[Stored data entries]
[Start of section]

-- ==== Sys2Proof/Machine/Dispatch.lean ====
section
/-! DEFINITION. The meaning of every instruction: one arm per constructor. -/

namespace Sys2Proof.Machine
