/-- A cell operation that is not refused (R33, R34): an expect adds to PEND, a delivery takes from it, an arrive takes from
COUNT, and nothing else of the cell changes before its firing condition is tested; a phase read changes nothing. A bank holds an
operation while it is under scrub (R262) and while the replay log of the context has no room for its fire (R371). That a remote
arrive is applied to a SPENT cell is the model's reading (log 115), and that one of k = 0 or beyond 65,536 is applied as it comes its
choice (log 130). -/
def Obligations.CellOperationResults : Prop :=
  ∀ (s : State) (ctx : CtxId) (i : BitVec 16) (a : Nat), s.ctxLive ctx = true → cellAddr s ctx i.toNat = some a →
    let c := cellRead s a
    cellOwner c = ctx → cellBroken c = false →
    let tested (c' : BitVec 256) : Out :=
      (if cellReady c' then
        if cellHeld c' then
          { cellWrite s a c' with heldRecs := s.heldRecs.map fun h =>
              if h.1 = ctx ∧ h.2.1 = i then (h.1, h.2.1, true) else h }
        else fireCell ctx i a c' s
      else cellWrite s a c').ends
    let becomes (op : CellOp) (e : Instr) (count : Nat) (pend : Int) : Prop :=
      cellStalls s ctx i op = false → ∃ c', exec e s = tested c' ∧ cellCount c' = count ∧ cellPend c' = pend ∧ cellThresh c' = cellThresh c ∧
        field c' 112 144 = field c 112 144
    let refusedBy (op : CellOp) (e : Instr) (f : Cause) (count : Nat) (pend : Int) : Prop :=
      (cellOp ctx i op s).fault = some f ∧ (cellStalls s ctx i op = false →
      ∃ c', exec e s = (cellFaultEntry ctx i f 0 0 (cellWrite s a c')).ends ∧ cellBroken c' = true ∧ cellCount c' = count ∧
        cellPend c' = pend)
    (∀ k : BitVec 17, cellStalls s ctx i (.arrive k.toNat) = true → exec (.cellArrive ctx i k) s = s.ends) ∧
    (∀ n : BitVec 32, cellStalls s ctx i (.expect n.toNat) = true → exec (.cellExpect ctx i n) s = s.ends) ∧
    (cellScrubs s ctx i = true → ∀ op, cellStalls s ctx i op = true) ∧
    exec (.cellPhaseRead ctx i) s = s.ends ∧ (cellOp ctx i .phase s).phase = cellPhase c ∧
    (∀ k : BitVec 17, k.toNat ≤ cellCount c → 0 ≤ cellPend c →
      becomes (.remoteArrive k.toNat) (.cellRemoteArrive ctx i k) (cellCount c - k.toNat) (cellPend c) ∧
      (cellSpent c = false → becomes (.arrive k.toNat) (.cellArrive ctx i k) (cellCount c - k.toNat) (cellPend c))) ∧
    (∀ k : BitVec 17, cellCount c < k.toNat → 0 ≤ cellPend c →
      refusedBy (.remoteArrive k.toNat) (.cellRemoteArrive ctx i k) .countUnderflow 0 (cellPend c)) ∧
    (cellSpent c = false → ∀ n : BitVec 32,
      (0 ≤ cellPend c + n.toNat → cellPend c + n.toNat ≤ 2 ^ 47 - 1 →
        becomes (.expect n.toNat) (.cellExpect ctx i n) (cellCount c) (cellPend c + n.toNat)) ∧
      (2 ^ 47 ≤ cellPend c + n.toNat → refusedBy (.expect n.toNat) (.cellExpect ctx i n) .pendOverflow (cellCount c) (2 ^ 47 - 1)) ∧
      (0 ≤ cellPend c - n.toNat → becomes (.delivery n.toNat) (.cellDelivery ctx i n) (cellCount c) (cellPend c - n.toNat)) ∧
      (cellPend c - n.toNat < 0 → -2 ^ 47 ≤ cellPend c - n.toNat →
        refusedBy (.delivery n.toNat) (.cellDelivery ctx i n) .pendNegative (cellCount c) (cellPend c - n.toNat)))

[End of section]
[Start of section]

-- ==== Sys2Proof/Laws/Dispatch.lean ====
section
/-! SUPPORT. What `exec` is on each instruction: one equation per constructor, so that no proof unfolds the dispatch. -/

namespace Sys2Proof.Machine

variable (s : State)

[End of section]

▶ **TASK GOAL**
The exercise is to copy out every line above that has the word "constructor" in it.

▶ **YOUR SOLUTION**
/-! DEFINITION. The meaning of every instruction: one arm per constructor. -/
/-! SUPPORT. What `exec` is on each instruction: one equation per constructor, so that no proof unfolds the dispatch. -/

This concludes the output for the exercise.